-- ==== Sys2Proof/Machine/Fields.lean ====
section
/-! DEFINITION. A name for every field of every register (F.BLOCK_REGISTER_FIELD): the register, the lowest bit and the
width, from the register tables of spec/02 to spec/19. -/

namespace Sys2Proof.Machine

/-- A field of a register: BLOCK.REGISTER.FIELD of R3. -/
structure Fld where
  reg : Reg
  lo : Nat
  width : Nat
  deriving DecidableEq, Repr

namespace F
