/-- The registers of block STORE. -/
def storeSpec : Reg → RegSpec
  | .STORE_STATUS => ⟨0x500000, linear, [], .SYS,
      [⟨0, 1, ro, false, .num 0⟩, ⟨1, 1, ro, false, .num 0⟩, ⟨2, 1, w1c, false, .num 0⟩,
       ⟨3, 1, w1c, false, .num 0⟩, ⟨4, 1, w1c, false, .num 0⟩, ⟨5, 1, w1c, false, .num 0⟩,
       ⟨6, 1, w1c, false, .num 0⟩, ⟨8, 4, ro, false, .num 0⟩]⟩
  | .STORE_CMD => ⟨0x500004, linear, [], .SYS, [⟨0, 4, wo, false, .num 0⟩, ⟨8, 3, wo, false, .num 0⟩]⟩
  | .STORE_CFG => ⟨0x500008, linear, [], .SYS, [⟨0, 8, rw, true, .num 0⟩]⟩
  | .STORE_QMEM_LO => ⟨0x50000C, linear, [], .SYS, [⟨0, 32, rw, true, .num 0⟩]⟩
  | .STORE_QMEM_HI => ⟨0x500010, linear, [], .SYS, [⟨0, 2, rw, true, .num 0⟩]⟩
  | .STORE_CMD_TIMEOUT => ⟨0x500014, linear, [], .SYS, [⟨0, 16, rw, true, .num 0x3E8⟩]⟩
  | .STORE_CAT_SEQ => ⟨0x500018, linear, [], .SYS, [⟨0, 32, ro, false, .num 0⟩]⟩
  | .STORE_STRIPES => ⟨0x50001C, linear, [], .SYS, [⟨0, 32, ro, false, .num 0⟩]⟩
  | .STORE_DRV_STATUS => ⟨0x500100, linear, [(8, 0x20)], .SYS,
      [⟨0, 3, ro, false, .num 0⟩, ⟨3, 3, ro, false, .num 0⟩, ⟨6, 3, ro, false, .num 0⟩, ⟨9, 1, ro, false, .num 0⟩,
       ⟨10, 1, ro, false, .num 0⟩, ⟨16, 4, ro, false, .num 0⟩]⟩
  | .STORE_DRV_ERR => ⟨0x500104, linear, [(8, 0x20)], .SYS,
      [⟨0, 8, ro, false, .num 0⟩, ⟨8, 3, ro, false, .num 0⟩, ⟨16, 16, rc, false, .num 0⟩]⟩
  | .STORE_CH_CTRL => ⟨0x500400, linear, [(8, 0x80)], .FUNC,
      [⟨0, 1, rw, true, .num 0⟩, ⟨16, 16, rwq, false, .num 0x3E8⟩]⟩
  | .STORE_CH_STATUS => ⟨0x500404, linear, [(8, 0x80)], .FUNC,
      [⟨0, 2, ro, false, .num 0⟩, ⟨2, 1, w1c, false, .num 0⟩, ⟨3, 1, w1c, false, .num 0⟩,
       ⟨4, 1, w1c, false, .num 0⟩, ⟨5, 1, w1c, false, .num 0⟩, ⟨8, 1, w1c, false, .num 0⟩,
       ⟨9, 1, w1c, false, .num 0⟩, ⟨16, 16, rc, false, .num 0⟩]⟩
  | .STORE_CH_CFG => ⟨0x500408, linear, [(8, 0x80)], .SYS,
      [⟨0, 1, rwq, true, .num 0⟩, ⟨1, 1, rwq, true, .num 0⟩, ⟨2, 1, rwq, true, .num 0⟩]⟩
  | .STORE_CH_RING_LO => ⟨0x50040C, linear, [(8, 0x80)], .SYS, [⟨0, 32, rwq, true, .num 0⟩]⟩
  | .STORE_CH_RING_HI => ⟨0x500410, linear, [(8, 0x80)], .SYS, [⟨0, 16, rwq, true, .num 0⟩]⟩
  | .STORE_CH_MIRROR_LO => ⟨0x500420, linear, [(8, 0x80)], .SYS, [⟨0, 32, rwq, true, .num 0⟩]⟩
  | .STORE_CH_MIRROR_HI => ⟨0x500424, linear, [(8, 0x80)], .SYS, [⟨0, 16, rwq, true, .num 0⟩]⟩
  | .STORE_CH_RING_SIZE => ⟨0x500414, linear, [(8, 0x80)], .SYS, [⟨0, 13, rwq, true, .num 0⟩]⟩
  | .STORE_CH_PROD => ⟨0x500418, linear, [(8, 0x80)], .FUNC, [⟨0, 32, rw, false, .num 0⟩]⟩
  | .STORE_CH_CONS => ⟨0x50041C, linear, [(8, 0x80)], .FUNC, [⟨0, 32, rw, false, .num 0⟩]⟩
  | .STORE_CH_PART_FIRST => ⟨0x500428, linear, [(8, 0x80)], .SYS, [⟨0, 32, rwq, true, .num 0⟩]⟩
  | .STORE_CH_PART_STRIPES => ⟨0x50042C, linear, [(8, 0x80)], .SYS, [⟨0, 32, rwq, true, .num 0⟩]⟩
  | .STORE_CH_PB_SEQ => ⟨0x500430, linear, [(8, 0x80)], .SYS, [⟨0, 32, rwq, true, .num 0⟩]⟩
  | .STORE_CH_REC_BYTES_LO => ⟨0x500434, linear, [(8, 0x80)], .FUNC, [⟨0, 32, ro, false, .num 0⟩]⟩
  | .STORE_CH_REC_BYTES_HI => ⟨0x500438, linear, [(8, 0x80)], .FUNC, [⟨0, 32, ro, false, .num 0⟩]⟩
  | .STORE_CH_LOST => ⟨0x50043C, linear, [(8, 0x80)], .FUNC, [⟨0, 32, rc, false, .num 0⟩]⟩
  | _ => ⟨0, linear, [], .SYS, []⟩
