-- ==== Sys2Proof/Machine/Flags.lean ====
section
/-! DEFINITION. Event status bits and event groups (R34, R35): which bits of which register are events, the group each
register belongs to, and which groups are pending. -/

namespace Sys2Proof.Machine

/-- The event group of a register and the mask of its event bits (R34 and the sentence of each chapter that names
them); mask 0 for a register without event bits. Of DEV.STATUS the spec names ABSENT_WRITE (R28); RESET_REFUSED counts as
one here, CONFIG_FAILED, DEGRADED and BOOT_HDR_FAULT do not (DESIGN CHOICE, assumption 180). -/
def eventBits : Reg → Nat × Nat
  | .DEV_STATUS => (0, 0x30)
  | .CFG_CONT_STATUS => (1, 0xD)
  | .CFG_STATUS => (1, 0x7D0)
  | .CFG_SPAN_STATUS => (1, 0x18)
  | .CFG_ICP_STATUS => (1, 0x2)
  | .CFG_RB_STATUS => (1, 0x6)
  | .CFG_CAP_STATUS => (1, 0x8)
  | .REPAIR_STATUS => (2, 0xFF8)
  | .TIME_STATUS => (4, 0x1B4)
  | .BEAM_STATUS => (4, 0x300)
  | .TBUS_LINE_STATUS => (5, 0x7F8)
  | .TBUS_RX_STAT => (5, 0x40)
  | .PIN_STATUS => (6, 0x1F)
  | .PIN_EXTL_STATUS => (6, 0xFFFF)
  | .PWR_STATUS => (7, 0xFF)
  | .PWR_STATE_STATUS => (7, 0x8)
  | .PWR_VLOOP_STATUS => (7, 0x8)
  | .TALLY_STATUS => (8, 0x60000)
  | .DBG_STATUS => (9, 0x1F)
  | .WDOG_STATUS => (10, 0x3)
  | .RECORD_STATUS => (11, 0xFC80)
  | .CN_STATUS => (12, 0xFE)
  | .NI_STATUS => (12, 0xCFC)
  | .NI_FENCE_STATUS => (12, 0x4)
  | .HBM_STATUS => (13, 0x7F8)
  | .LANE_QUAD_STATUS => (14, 0xC00)
  | .LANE_LANE_STATUS => (14, 0xFF00)
  | .HOST_STATUS => (15, 0xFF)
  | .HOST_CH_STATUS => (15, 0x78)
  | .STORE_STATUS => (16, 0x7C)
  | .STORE_CH_STATUS => (16, 0x3C)
  | .QUEUE_STATUS => (17, 0x8B8)
  | .SEQ_BOOT_STATUS => (18, 0x80)
  | .SEQ_GUARD_STATUS => (18, 0xE)
  | .I2C_STATUS => (19, 0xFE)
  | .SPI_STATUS => (19, 0xFE)
  | .UART_STATUS => (19, 0xFE)
  | .PMB_STATUS => (19, 0xFE)
  | .PT_STATUS => (19, 0xF)
  | .DEV_XS_STATUS => (20, 0xF)
  | _ => (0, 0)

/-- The event group of a register's block (R34). -/
def regGroup (r : Reg) : Nat :=
  let off := (regSpec r).off
  match (regSpec r).geo with
  | .node | .slot => 12
  | .lane => 14
  | .linear =>
    if 0x1000 ≤ off ∧ off < 0x2000 then 20
    else if off < 0xA0000 then off / 0x10000
    else if off < 0xB0000 then 10
    else if off < 0xC0000 then 11
    else if off < 0x300000 then 13
    else if off < 0x400000 then 14
    else if off < 0x500000 then 15
    else if off < 0x600000 then 16
    else if off < 0x800000 then 17
    else if off < 0x900000 then 18
    else 19

/-- The group bit a listed register word makes pending, 0 when it makes none. NI.FENCE_STATUS.LIMIT_HIT is an event only
while CAUSE reads CLOSE (R239). The voltage loop raises the PWR event at AT_VMAX and in FAULT (R66, assumption 21), a capture
the CFG event in FROZEN (R174, assumption 98). -/
def pendingBit (k : Nat) (v : Word) : BitVec 32 :=
  match regOfKey k with
  | some r =>
    let e := eventBits r
    let live := v.toNat &&& e.2
    let live := if r = .NI_FENCE_STATUS ∧ fieldOf v 4 3 ≠ 5 then 0 else live
    let live := if r = .PWR_VLOOP_STATUS ∧ fieldOf v 0 3 = 5 then 1 else live
    let live := if r = .CFG_CAP_STATUS ∧ fieldOf v 0 3 = 3 then 1 else live
    if live = 0 then 0 else BitVec.ofNat 32 (2 ^ e.1)
  | none => 0

/-- The groups pending now (R34). -/
def State.groups (s : State) : BitVec 32 :=
  let fromRegs := s.regs.foldl (fun acc kv => acc ||| pendingBit kv.1 kv.2) 0
  let fromLedger : BitVec 32 := if s.ledger.commitFault || s.ledger.gap || s.ledger.torn then 8 else 0
  let fromWarning : BitVec 32 := if s.dev.sysWarning then 0x400 else 0
  fromRegs ||| fromLedger ||| fromWarning

/-- The MSI-X vector of an event group (DEV.EVT_VECMAP, R35). -/
def State.vectorOf (s : State) (g : Nat) : Nat := fieldOf (s.word .DEV_EVT_VECMAP (g / 4)) (8 * (g % 4)) 6

end Sys2Proof.Machine
end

══════════

● WORK TO BE COMPLETED
All of the lines above that carry the string "fromLedger" need to be found and copied.

● RESPONSE TO THE EXERCISE
  let fromLedger : BitVec 32 := if s.ledger.commitFault || s.ledger.gap || s.ledger.torn then 8 else 0
  fromRegs ||| fromLedger ||| fromWarning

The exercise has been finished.